TO DO: Your answer should consist solely of the lines from the first line of the data through the line with "rsv0Field (encode i)", each reproduced exactly.

EXTRACTED INFORMATION:
==*==
-- ==== Sys2Proof/Laws/PerInstr.lean ====
section
/-! SUPPORT. Laws/PerInstr.lean: statements about every command as syntax, one lemma for each constructor. -/

namespace Sys2Proof.Laws

/-- The word of a well-formed command has 0 in both reserved fields, and in the `QP` field unless it is a
`SETQP` (R80, R85). -/
def ReservedBitsZero.Statement (i : Instr) : Prop :=
  i.wf = true →
    rsv0Field (encode i) = 0 ∧ rsv1Field (encode i) = 0 ∧
      (opField (encode i) ≠ 1 → qpField (encode i) = 0)

theorem ReservedBitsZero.nop : ReservedBitsZero.Statement .nop := fun _ => by decide

theorem ReservedBitsZero.setqp (qp : Nat) : ReservedBitsZero.Statement (.setqp qp) := by
  intro h
  simp only [Instr.wf, decide_eq_true_eq] at h
  interval_cases qp <;> decide

theorem ReservedBitsZero.run : ReservedBitsZero.Statement .run := fun _ => by decide

theorem ReservedBitsZero.diagA : ReservedBitsZero.Statement .diagA := fun _ => by decide

theorem ReservedBitsZero.diagB : ReservedBitsZero.Statement .diagB := fun _ => by decide

theorem ReservedBitsZero.diagS : ReservedBitsZero.Statement .diagS := fun _ => by decide

theorem ReservedBitsZero.diagQ : ReservedBitsZero.Statement .diagQ := fun _ => by decide

theorem ReservedBitsZero.xread : ReservedBitsZero.Statement .xread := fun _ => by decide

end Sys2Proof.Laws
end

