theorem butterflyFlt255_congr (d : Nat → Nat) {a a' : Nat → Word} (h : ∀ j < 7, a j = a' j) (k : Nat) :
    butterflyFlt255 d a k = butterflyFlt255 d a' k := by
  unfold butterflyFlt255
  rw [h 0 (by omega), h 1 (by omega), h 2 (by omega), h 3 (by omega), h 4 (by omega), h 5 (by omega),
    h 6 (by omega)]

theorem butterflyFlt1_congr (d : Nat → Nat) {a a' : Nat → Word} (h : ∀ j < 7, a j = a' j) (k : Nat) :
    butterflyFlt1 d a k = butterflyFlt1 d a' k := by
  unfold butterflyFlt1
  rw [h 0 (by omega), h 1 (by omega), h 2 (by omega), h 3 (by omega), h 4 (by omega), h 5 (by omega),
    h 6 (by omega)]

/-! ### The integer scorer -/

/-- The first test of R162, on residues. -/
theorem outsideBand_iff (b : Int) (t1 : Nat) :
    outsideBand b t1 = true ↔ 2 * (t1 : Int) % 2 ^ 32 < (b + t1) % 2 ^ 32 := by
  rw [outsideBand, decide_eq_true_eq, gt_iff_lt, ← Int.ofNat_lt, u32_eq, u32_eq]

/-- The second test of R162, on residues. -/
theorem isLarge_iff (b : Int) (t1 : Nat) :
    isLarge b t1 = true ↔
      2 * (2 * (t1 : Int) % 2 ^ 32) % 2 ^ 32 < (b + 2 * (t1 : Int) % 2 ^ 32) % 2 ^ 32 := by
  rw [isLarge, decide_eq_true_eq, gt_iff_lt, ← Int.ofNat_lt, u32_eq, u32_eq, u32_eq]

theorem contribInt_eq (b : Int) (t1 factor : Nat) : contribInt b t1 factor = contribution b t1 factor := by
  simp only [contribInt, contribution, outsideBand_iff, isLarge_iff, Int.natCast_natAbs]

theorem sum_nonDc (g : Nat → Int) : (nonDc.map fun i => g i.val).sum = ∑ i ∈ Finset.Icc 1 15, g i := rfl

/-- `SCORE_INT` is the sum of R162. -/
theorem scoreInt_sixteen (block : Nat → Int) (thr : Vector Word 16) (factor : Vector (BitVec 16) 16) :
    scoreInt (sixteen block) thr factor = scoreSum block thr factor := by
  rw [scoreInt_eq_sum, scoreSum, ← sum_nonDc]
  simp only [contribInt_eq, getElem_sixteen, getElem_eq_getD thr 0, getElem_eq_getD factor 0]
  rfl

theorem scoreSum_congr {block block' : Nat → Int} (h : ∀ i < 16, block i = block' i)
    (thr : Vector Word 16) (factor : Vector (BitVec 16) 16) :
    scoreSum block thr factor = scoreSum block' thr factor := by
  unfold scoreSum
  rw [h 0 (by omega)]
  congr 1
  refine Finset.sum_congr rfl fun i hi => ?_
  rw [h i (by have := Finset.mem_Icc.1 hi; omega)]

/-! ### The float scorer -/

/-- `trunc` of the model is division toward zero (R13). -/
theorem truncInt_eq (w : Word) : truncInt w = (valUnits w).tdiv (2 ^ 149) := by
  unfold truncInt valUnits
  split_ifs
  · rw [Int.neg_tdiv]; rfl
  · rfl

/-- `CVT_U32` gives a value that R166 allows. -/
theorem convertsTo_cvtU32 (n : Nat) (b : Word) : ConvertsTo b (cvtU32 n b) := by
  unfold cvtU32
  refine ⟨?_, fun hnan hinf hlt => ?_⟩
  · split_ifs
    · exact (Config.freeCvt n).isLt
    · exact u32_lt _
  · rw [← truncInt_eq, Int.abs_eq_natAbs] at hlt
    have hsmall : ¬2 ^ 63 ≤ (truncInt b).natAbs := by omega
    simp only [hnan, hinf, hsmall, decide_false, Bool.or_false, Bool.false_eq_true, if_false]
    rw [u32_eq, truncInt_eq]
==*==
SOLUTION FOR THIS PROBLEM:
-- ==== Sys2Proof/Laws/PerInstr.lean ====
section
/-! SUPPORT. Laws/PerInstr.lean: statements about every command as syntax, one lemma for each constructor. -/

namespace Sys2Proof.Laws

/-- The word of a well-formed command has 0 in both reserved fields, and in the `QP` field unless it is a
`SETQP` (R80, R85). -/
def ReservedBitsZero.Statement (i : Instr) : Prop :=
  i.wf = true →
    rsv0Field (encode i) = 0 ∧ rsv1Field (encode i) = 0 ∧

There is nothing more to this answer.